The task:
Nothing but the lines from the one containing "mode, or Fault(ILLEGAL). -/" through the one containing "m => body m", both included, should be given again, each exactly as written below.
[[ Material supplied, beginning ]]
-- ==== Sys2Proof/Machine/Ops.lean ====
section
/-! DEFINITION. The operations every command shares: the two kinds of response, the register constructor `mk`, the
decode checks on ENV.RM and the slot, and the movements at the ports. EVRP has no memory (20_memory.md R60), so no
memory operation stands here, and no return from an exception (60_exceptions.md R350). -/

namespace Sys2Proof.Machine

/-- What a meaning answers. -/
abbrev Answer := Host.Outcome State Fault Refusal

/-! ### Responses -/

/-- `raise Fault(code)`, the one fault operation: the error response of 60_exceptions.md R341, with ENV_OUT = ENV
(41_rounding_and_flags.md R199). Nothing else changes, and the next request is served normally. -/
def raiseFault (s : State) (c : FaultCode) : Answer :=
  .next { s with rsp := some ⟨.error c, s.req.env⟩ }

/-- The response of a request that completes: its result, and ENV_OUT by the flag merge (10_state.md R29,
41_rounding_and_flags.md R197). -/
def finish (s : State) (r : Result) (raised : Flags) : Answer :=
  .next { s with rsp := some ⟨.ok r, mergeFlags s.req.env raised⟩ }

/-- `return_F(v)` with the flags raised on the way (10_state.md R29). -/
def returnF {k : Nat} (s : State) (v : BitVec k × Flags) : Answer :=
  finish s (.f (placeFormat v.1)) v.2

/-- `return_I(i)` with the flags raised on the way (10_state.md R29). -/
def returnI (s : State) (v : Int × Flags) : Answer :=
  finish s (.i v.1) v.2

/-- The exponent fits int32 (10_state.md R32). -/
def fitsInt32 (e : Int) : Bool := decide (-2147483648 ≤ e ∧ e ≤ 2147483647)

/-- The significand fits SIGW; an unbounded SIGW takes every one (40_exact_value.md R124). -/
def fitsSigw (cfg : Config) (m : Nat) : Bool :=
  match cfg.sigw with
  | none => true
  | some n => decide (bitlen m ≤ n)

/-- The integer fits RIW as two's complement; an unbounded RIW takes every one (40_exact_value.md R141). -/
def fitsRiw (cfg : Config) (i : Int) : Bool :=
  match cfg.riw with
  | none => true
  | some n => decide (-(2 ^ (n - 1) : Int) ≤ i ∧ i < (2 ^ (n - 1) : Int))

/-- An exact value as a register holds it, a zero with exponent 0 (10_state.md R27, 40_exact_value.md R123). -/
def exactRegister (x : Exact) : ExactReg :=
  if x.m = 0 then ⟨x.s, 0, 0⟩ else ⟨x.s, BitVec.ofInt 32 x.e, x.m⟩

/-- The constructor mk(s, e, m) of 40_exact_value.md R122: none is Fault(RANGE). -/
def mk (cfg : Config) (x : Exact) : Option ExactReg :=
  if x.m = 0 then some (exactRegister x)
  else if fitsInt32 x.e = false then none
  else if fitsSigw cfg x.m = false then none
  else some (exactRegister x)

/-- `return_X(mk(x))`: the exact result, or Fault(RANGE) (40_exact_value.md R122). No command with an exact result
raises a flag (R120, 41_rounding_and_flags.md R198). -/
def returnX (s : State) (x : Exact) : Answer :=
  match mk s.cfg x with
  | none => raiseFault s .range
  | some r => finish s (.x r) noFlags

/-! ### Decode checks 3 and 4 (30_encoding.md R92) -/

/-- A command word that is no command: Fault(ILLEGAL) (30_encoding.md R92 checks 1 and 2, R93). -/
def rejectCommand (s : State) : Answer := raiseFault s .illegal

/-- Check 3, made for every command: ENV.RM names a mode, or Fault(ILLEGAL). -/
def withMode (s : State) (body : Mode → Answer) : Answer :=
  match envMode s.req.env with
  | none => raiseFault s .illegal
  | some m => body m

/-- Checks 3 and 4 of a class F command: ENV.RM names a mode and a format is attached at the slot, or Fault(ILLEGAL). -/
def withFormat (fmt : Nat) (s : State) (body : (p : Port) → Mode → Answer) : Answer :=
  withMode s fun m =>
    match s.cfg.port fmt with
    | none => raiseFault s .illegal
    | some p => body p m

/-! ### The ports (10_state.md R36, R37; 20_memory.md R63, R64) -/

/-- The host's levels in this step: the first of `pins`, or reset = 0 and RSP_READY = 1. -/
def pinsNow (s : State) : Pins :=
  match s.pins with
  | [] => ⟨false, true⟩
  | p :: _ => p

/-- REQ_READY: reset is released and there is room for another request in flight (10_state.md R36, R37). While reset is asserted,
where the spec gives no level, it is 0 (DESIGN CHOICE, log 23), so that no request is taken to be accepted then. -/
def reqReady (s : State) : Bool := !(pinsNow s).reset && decide (s.inFlight.length < s.cfg.depth)

/-- REQ_VALID: the host presents a request. -/
def reqValid (s : State) : Bool := !s.offered.isEmpty

/-- RSP_VALID: a response stands on the response port, and reset, which drives RSP_VALID = 0 (70_reset_and_hazards.md R380), is not
asserted. -/
def rspValid (s : State) : Bool := !(pinsNow s).reset && s.rsp.isSome

/-- RKIND of a response (10_state.md R29). -/
def rkind (r : Response) : BitVec 2 :=
  match r.body with
  | .ok (.f _) => 1
  | .ok (.x _) => 2
  | .ok (.i _) => 3
  | .error _ => 0

/-- ERR of a response (60_exceptions.md R342). -/
def errField (r : Response) : BitVec 2 :=
  match r.body with
  | .ok _ => 0
  | .error .illegal => 1
  | .error .precond => 2
  | .error .range => 3

/-- Reset asserted (10_state.md R37, 70_reset_and_hazards.md R380, R382): requests in flight are discarded and never
answered, RSP_VALID = 0, and the latched fields take the values they have in State.reset (log 6). The host's side
and the configuration stay (log 19). -/
def resetUnit (s : State) : State :=
  { s with inFlight := [], rsp := none, req := Request.zero }

/-- Delivery: with RSP_VALID and RSP_READY both 1 the host takes the response whole (10_state.md R36, 20_memory.md R63). -/
def deliver (ready : Bool) (s : State) : State :=
  match ready, s.rsp with
  | true, some r => { s with rsp := none, taken := s.taken ++ [r] }
  | _, _ => s

/-- Acceptance: with REQ_VALID and REQ_READY both 1 the request is latched whole (10_state.md R36, 20_memory.md R63). -/
def accept (s : State) : State :=
  match s.offered with
  | [] => s
  | r :: rest => if reqReady s then { s with offered := rest, inFlight := s.inFlight ++ [r] } else s

end Sys2Proof.Machine
end

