-- ==== Sys2Proof/Tests/Slice0.lean ====
section
/-! SUPPORT. Tests on fixed values, and for every statement of Obligations.lean that has hypotheses a named witness that
meets them. The expected results of the one-step tests are lines of 95_test_vectors.md, quoted above each test. -/

namespace Sys2Proof.Tests

open Sys2Proof.Machine

-- One test after the other: the check's memory limit leaves room for few threads.
set_option Elab.async false

/-! ### Command words -/

/-- Slot 4 does not fit FMT (30_encoding.md R81): ill-formed, and it does not survive encoding. -/
theorem test_slot_four_ill_formed :
    (Instr.fadd 4 false).wellFormed = false ∧ (Instr.xiszero 4 true).wellFormed = false ∧
    (Instr.fadd 3 false).wellFormed = true ∧ decode (encode (.fadd 4 false)) ≠ .ok (.fadd 4 false) := by decide

/-- Check 1 comes before check 2; both borders of both reserved opcode blocks (30_encoding.md R92, R93). -/
theorem test_reserved_words :
    decode 0x00000200#32 = .error .reservedBits ∧ decode 0x80000014#32 = .error .reservedBits ∧
    decode 0x00000014#32 = .error .reservedOp ∧ decode 0x0000001F#32 = .error .reservedOp ∧
    decode 0x0000002C#32 = .error .reservedOp ∧ decode 0x0000003F#32 = .error .reservedOp := by decide

/-- A table word is the command word itself; bits above `nbits` do not count. -/
theorem test_table_word : decodeTableWord 32 0x143 = some (.fdiv 1 true) ∧ decodeTableWord 32 0x200 = none ∧
    decodeTableWord 32 (2 ^ 32 + 0x20) = some (.xadd 0 false) := by decide

/-- arithmetic: RSV, Q, FMT and OP written out from 30_encoding.md R81, R83. -/
theorem test_decode_arithmetic :
    decode 0b00000000000000000000000_1_01_000000#32 = .ok (.fadd 1 true) ∧
    decode 0b00000000000000000000000_0_00_000001#32 = .ok (.fsub 0 false) ∧
    decode 0b00000000000000000000000_1_11_000010#32 = .ok (.fmul 3 true) ∧
    decode 0b00000000000000000000000_0_10_000011#32 = .ok (.fdiv 2 false) ∧
    decode 0b00000000000000000000000_1_01_000100#32 = .ok (.fsqrt 1 true) ∧
    decode 0b00000000000000000000000_0_00_000101#32 = .ok (.fmadd 0 false) := by decide

/-- port: RSV, Q, FMT and OP written out from 30_encoding.md R81, R83. -/
theorem test_decode_port :
    decode 0b00000000000000000000000_0_10_000111#32 = .ok (.fround 2 false) ∧
    decode 0b00000000000000000000000_0_00_001101#32 = .ok (.ftox 0 false) ∧
    decode 0b00000000000000000000000_1_11_001110#32 = .ok (.fclass 3 true) ∧
    decode 0b00000000000000000000000_0_10_001111#32 = .ok (.fneg 2 false) := by decide

/-- conversions: RSV, Q, FMT and OP written out from 30_encoding.md R81, R83. -/
theorem test_decode_conversions :
    decode 0b00000000000000000000000_1_11_000110#32 = .ok (.frint 3 true) ∧
    decode 0b00000000000000000000000_1_01_001000#32 = .ok (.fcvtW 1 true) ∧
    decode 0b00000000000000000000000_0_00_001001#32 = .ok (.fcvtWu 0 false) ∧
    decode 0b00000000000000000000000_1_11_001010#32 = .ok (.fcvtL 3 true) ∧
    decode 0b00000000000000000000000_0_10_001011#32 = .ok (.fcvtLu 2 false) ∧
    decode 0b00000000000000000000000_1_01_001100#32 = .ok (.fcvtB 1 true) ∧
    decode 0b00000000000000000000000_1_01_010000#32 = .ok (.fcvtiW 1 true) ∧
    decode 0b00000000000000000000000_0_00_010001#32 = .ok (.fcvtiWu 0 false) ∧
    decode 0b00000000000000000000000_1_11_010010#32 = .ok (.fcvtiL 3 true) ∧
    decode 0b00000000000000000000000_0_10_010011#32 = .ok (.fcvtiLu 2 false) := by decide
[[ Material supplied, end ]]
Task answer:
/-- Check 3, made for every command: ENV.RM names a mode, or Fault(ILLEGAL). -/
def withMode (s : State) (body : Mode → Answer) : Answer :=
  match envMode s.req.env with
  | none => raiseFault s .illegal
  | some m => body m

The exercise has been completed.